By definition there will always be a top 1 percent, and due to the fact we live in a world of scarce resources, there will never be any literal material equality nor would we wish there to be, else we wish ourselves impoverished. If rising levels of income inequality were the cause rather than just a symptom of the business cycle then we would have booms and busts all the time. There is simply no theoretical accounting for the unique historical characteristics of the boom bust cycle in this explanation, and thus Mr. Earnest and his boss are foisting a gross non-sequitur on the American people. They are doing so because of their economic traditions, their own mythical FDR, and the fact that it bolsters their official story that the elders of Washington  D.C. and their Federal Reserve politburo can rain down economic prosperity from on high with a few speeches and policy prescriptions. This is far from the truth.

The important question you must ask yourself regarding the boom and bust or business cycle is this:

How can a general cluster of entrepreneurial error occur all at once leading to a general decline in economic output? This question should be especially vexing considering the fact most entrepreneurs and businesses become successful through knowing how to manage risk and forecast economic condition by assessing the price system for their business needs. How is it possible that all these talented and successful economic agents are all wrong en masse?

Murray Rothbard’s Economic Depressions: Their Cause and Cure offers a larger theoretical answer.
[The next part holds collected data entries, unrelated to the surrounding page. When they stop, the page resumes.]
-- ==== Sys2Proof/Word.lean ====
section
/-! DEFINITION. The word types of the OTP core (spec/00_scope.md section 5.1): bytes, the 32-bit words of the register
window and the 64-bit registers. -/

namespace Sys2Proof

/-- A byte (spec/00_scope.md section 5.2). -/
abbrev Byte := BitVec 8

/-- A word of the register window (R6 `WORD_BITS`). -/
abbrev Word32 := BitVec 32

/-- The width of `COUNTER`, `TIME`, `PCODE` and `CODE_ASCII` (R15, R16, R18, R20). -/
abbrev Word64 := BitVec 64

end Sys2Proof
end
He and his teacher, Ludwig von Mises, were right to say there is such a thing as immutable economic laws, and no matter the special pleading or “scientific” actions of a some human beings, the laws of praxeology hold true like a law of nature.

The President, the Congress, the Federal Reserve, and the rest of smarty pants experts can wish upon a star to their hearts desire, but I hope they know when their dream comes true, it will unfortunately look like the nightmare they are trying to escape.